Palladium(II) acetate (2) (0.224 g, 1 mmol) was dissolved in 50 mL of acetonitrile and 0.39 g (1 mmol) of bis(benzoylacetone)diethylenetriamine (1, =LH) was added in a single portion at ambient temperature. The reaction mixture was stirred at this temperature for 16 h. Afterwards, all volatiles were removed in vacuum (1 mbar). The residue was dissolved in 20 mL of dichloromethane and the solution added dropwise to 100 mL of hexane. The precipitate was collected by filtration. After recrystallization from dichloromethane at ambient temperature, complex 3₂ could be isolated in form of yellow needles. Yield: 0.426 g (0.077 mmol, 77% based on 1). M. p. 166°C (decomposition). –Analysis calcd for C₅₂H₆₂N₆O₈Pd₂ (1110.26 g mol⁻¹): C 56.17, H 5.62, N 7.56; found C 55.74, H 5.64, N 7.62. –IR data (KBr, cm⁻¹): ν=3402 (w), 3191 (w), 3178 (w), 3095 (w), 3054 (w), 2965 (w), 2928 (w), 2877 (w), 1560 (s), 1508 (s), 1484 (m), 1458 (m), 1433 (m), 1407 (m), 1386 (m), 1347 (m), 1319 (w), 1292 (m), 1281 (w), 1260 (w), 1178 (w), 1179 (w), 1157 (w), 1143 (w), 1124 (w), 1064 (m), 1022 (w), 987 (w), 781 (m), 708 (s), 668 (m). –¹H NMR (CDCl₃): δ=2.08 (s, 6H, NCCH₃), 2.09 (s, 6H, PdNCCH₃), 2.16 (s, 6H, O₂CCH₃), 2.61–2.68 (m, 2H, CH₂), 2.89–2.98 (m, 2H, CH₂), 3.13–3.21 (m, 2H, CH₂), 3.32–3.40 (m, 2H, CH₂), 3.44–3.54 (m, 2H, CH₂), 3.57–3.65 (m, 2H, CH₂), 3.72–3.82 (m, 2H, CH₂), 3.92–4.03 (m, 2H, CH₂), 5.53 (s, 2H, CHCO), 5.71 (s, 2H, CHCOPd), 7.28–7.40 (m, 14H, ^mCH, ^pCH, C₆H₅; NH), 7.73–7.75 (m, 4H, ^oCH, C₆H₅), 7.80–7.85 (m, 4H, ^oCH, C₆H₅), 11.51 (t, ³J_HH=5.6 Hz, 2H, NH) ppm. –¹³C NMR (CDCl₃): δ=19.6 (s, O₂CCH₃), 21.1 (s, 3H, NCCH₃), 24.3 (s, PdNCCH₃), 41.7 (s, CH₂), 51.5 (s, CH₂), 54.3 (s, CH₂), 64.0 (s, CH₂), 93.1 (s, CHCOPd), 98.0 (s, CHCOH), 127.1 (s, ^oC, C₆H₅), 127.2 (s, ^oC, C₆H₅), 128.2 (s, ^mC, ^pC, C₆H₅), 128.4 (s, ^mCH, ^pCH, C₆H₅), 129.9 (s, ^mC, ^pC, C₆H₅), 130.8 (s, ^mC, ^pC, C₆H₅), 138.0 (s, ⁱC, C₆H₅) 140.3 (s, ⁱC, C₆H₅) 163.1 (s, NCCH₃) 165.0 (s, PdNCCH₃) 172.1 (s, CHCOH) 180.8 (s, CHCOPd) 188.5 (s, O₂CCH₃) ppm. –HRMS (ESI-TOF): m/z=496.1351 (calcd. 496.1220 for C₂₄H₂₈N₃O₂Pd], [M–OAc]⁺).

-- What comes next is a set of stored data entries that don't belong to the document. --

section
/-! SUPPORT. KeyDeriver and Policy XOR-Equality (R130 to R135): what `DERIVE` and `VERIFY.A` do, who writes the ReferenceSet, and the one
accepted word. -/

namespace Sys2Proof.Machine

/-! ## The ReferenceSet (R130 to R132) -/

/-- Settles O18: a stage evaluation leaves the same mixer whatever it held, so a second `DERIVE` answers the same state. -/
theorem deriveWritesReferenceSet : Obligations.DeriveWritesReferenceSet := by
  unfold Obligations.DeriveWritesReferenceSet
  refine ⟨by decide, fun s => ⟨Mixer.stage s.cfg.rom3 (refC1 s.cfg) s.mixer, _, rfl, rfl, rfl, fun he => ?ignored⟩⟩
  case ignored => rw [hostWrite, if_pos he]

/-- An instruction writes the values of R130 into `KEY`, `C1`, `C2`, or it leaves the three as they are. -/
theorem exec_derives_or_keeps_refs {i : Instr} {s t : State} (h : exec i s = .next t) :
    (t.key = refKey s.cfg ∧ t.c1 = refC1 s.cfg ∧ t.c2 = refC2 s.cfg) ∨ (t.key = s.key ∧ t.c1 = s.c1 ∧ t.c2 = s.c2) := by
  by_cases hi : i = .derive
  · subst hi
    cases h
    exact .inl ⟨rfl, rfl, rfl⟩
  · obtain ⟨hkey, hc1, hc2, -⟩ := (outputsHaveTheirWriters i s t h).1 hi
    exact .inr ⟨hkey, hc1, hc2⟩

/-- So does every step but Reset: the host cannot write the three registers (R28). -/
theorem step_derives_or_keeps_refs {s t : State} (h : step s = .next t) (hr : ¬ ResetIsNext s) :
    (t.key = refKey s.cfg ∧ t.c1 = refC1 s.cfg ∧ t.c2 = refC2 s.cfg) ∨ (t.key = s.key ∧ t.c1 = s.c1 ∧ t.c2 = s.c2) := by
  obtain ⟨u, i, -, -, rfl⟩ | ⟨-, -, rfl⟩ | ⟨rest, hn, -⟩ | ⟨offset, w, rest, -, rfl⟩ | ⟨offset, d, rest, -, hw⟩ := step_cases h
  · exact .inr ⟨rfl, rfl, rfl⟩
  · exact .inr ⟨rfl, rfl, rfl⟩
  · exact absurd ⟨rest, hn⟩ hr
  · obtain ⟨v, n, hread⟩ := hostRead_eq offset w { s with host := rest }
    rw [hread]
    exact .inr ⟨rfl, rfl, rfl⟩
  · obtain ⟨-, rfl⟩ | ⟨-, ⟨c, -, rfl⟩ | ⟨v, rfl⟩ | ⟨v, -, rfl⟩ | ⟨i, b, -, rfl⟩ | ⟨w, i, -, -, -, hi⟩⟩ := hostWrite_cases hw
    case inr.inr.inr.inr.inr =>
      have hrefs := exec_derives_or_keeps_refs hi
      exact hrefs
    all_goals exact .inr ⟨rfl, rfl, rfl⟩

theorem refv_of_reset {s t : State} (h : step s = .next t) (hr : ResetIsNext s) : t.status.refv = false := by
  obtain ⟨rest, hn⟩ := hr
  rw [step_of_nextEvent hn] at h
  cases h
  rfl

/-- Settles O19: in a state that meets R33.6 a `DERIVE` rewrites the values that are there. -/
theorem referenceSetIsWriteOnce : Obligations.ReferenceSetIsWriteOnce := by
  unfold Obligations.ReferenceSetIsWriteOnce
  refine fun s t hrefs h => ⟨fun hv hr => ?kept, fun hv ht => ?set, refv_of_reset h⟩
  case kept =>
    obtain ⟨hsticky, -⟩ := flagsChangeByTheirEvents s t h hr
    refine ⟨hsticky hv, ?_⟩
    obtain ⟨hkey', hc1', hc2'⟩ | hsame := step_derives_or_keeps_refs h hr
    · obtain ⟨hkey, hc1, hc2⟩ := hrefs hv
      exact ⟨hkey'.trans hkey.symm, hc1'.trans hc1.symm, hc2'.trans hc2.symm⟩
    · exact hsame
  case set =>
    have hr : ¬ ResetIsNext s := fun hr => absurd ht (by rw [refv_of_reset h hr]; decide)
    obtain ⟨-, -, -, -, hset, -⟩ := flagsChangeByTheirEvents s t h hr
    exact (hset ht).resolve_left (by rw [hv]; decide)

/-! ## Policy XOR-Equality (R133 to R135) -/

/-- Settles O20: the two sides of the gate `REFV`. -/
theorem verifyAWritesVerdict : Obligations.VerifyAWritesVerdict := by
  unfold Obligations.VerifyAWritesVerdict
  exact ⟨by decide, fun s => ⟨fun hv => ⟨_, execVerifyA_of_refv hv⟩, execVerifyA_of_not_refv⟩⟩

/-- The key stands on both sides of the comparison and cancels. -/
theorem verifyA_iff (c : Cfg) (x : Word) : verifyA c x = true ↔ pipeline c x = refC1 c ^^^ stage3 c (refC1 c) := by
  rw [verifyA, beq_iff_eq, refC2, ← BitVec.xor_assoc, BitVec.xor_left_inj]

/-- Settles O21: the pipeline is a bijection, and it takes the seed to `S3(C1)`. -/
theorem exactlyOneCandidateAccepted : Obligations.ExactlyOneCandidateAccepted := by
  unfold Obligations.ExactlyOneCandidateAccepted
  refine ⟨verifyA_iff, fun c c' h1 h2 h3 hseed x => ?keyCancels, fun c => ?unique⟩
  case keyCancels =>
    rw [Bool.eq_iff_iff, verifyA_iff, verifyA_iff]
    simp only [pipeline, refC1, stage1, stage2, stage3, h1, h2, h3, hseed]
  case unique =>
    obtain ⟨-, -, -, hinj, hsurj⟩ := stagesAreBijections.2 c
    obtain ⟨x, hx⟩ := hsurj (refC1 c ^^^ stage3 c (refC1 c))
    have hunique : ∀ y, verifyA c y = true → y = x := fun y hy => hinj (((verifyA_iff c y).mp hy).trans hx.symm)
    have hseed : x = c.seed ↔ stage3 c (refC1 c) = refC1 c ^^^ stage3 c (refC1 c) :=
      calc x = c.seed
        _ ↔ pipeline c c.seed = pipeline c x := eq_comm.trans hinj.eq_iff.symm
        _ ↔ stage3 c (refC1 c) = refC1 c ^^^ stage3 c (refC1 c) := by rw [hx]; rfl
    exact ⟨x, (verifyA_iff c x).mpr hx, hunique, hseed, hseed.trans (eq_comm.trans xor_right_eq_self_iff)⟩

end Sys2Proof.Machine
end

section
/-! SUPPORT. Policy Array-Equality (R136 to R139): the elements it compares, what it reads of the constants, and why it rejects the scenario
string. That a verification can be issued again (R140). -/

4.4 Single-crystal X-ray diffraction analysis of 3₂

Diffraction data was collected with an Oxford Gemini S diffractometer using graphite-monochromatized CuKα radiation (λ=1.54184 Å) at T=120 K with an oil-coated shock-cooled crystal (Table 6). The structure was solved by Direct Methods and refined by full-matrix least squares procedures on F² [62], [63], [64]. All non-hydrogen atoms were refined anisotropically, and a riding model was employed in the refinement of the hydrogen atom positions. Graphics of the molecular structures were created by using Shelxtl and Ortep [65].

CCDC 1939768 contains the supplementary crystallographic data for this paper. These data can be obtained free of charge from The Cambridge Crystallographic Data Centre via www.ccdc.cam.ac.uk/data_request/cif.

4.5 Spin coating experiments

For the spin-coating experiments 2 mL of a 0.05 m solution of 3₂ (111 mg) in acetonitrile was prepared. The deposition experiments were repeated thrice. The respective substrates of size 20 mm×20 mm were cleaned with ethanol by bath sonication and were afterwards air dried at ambient temperature.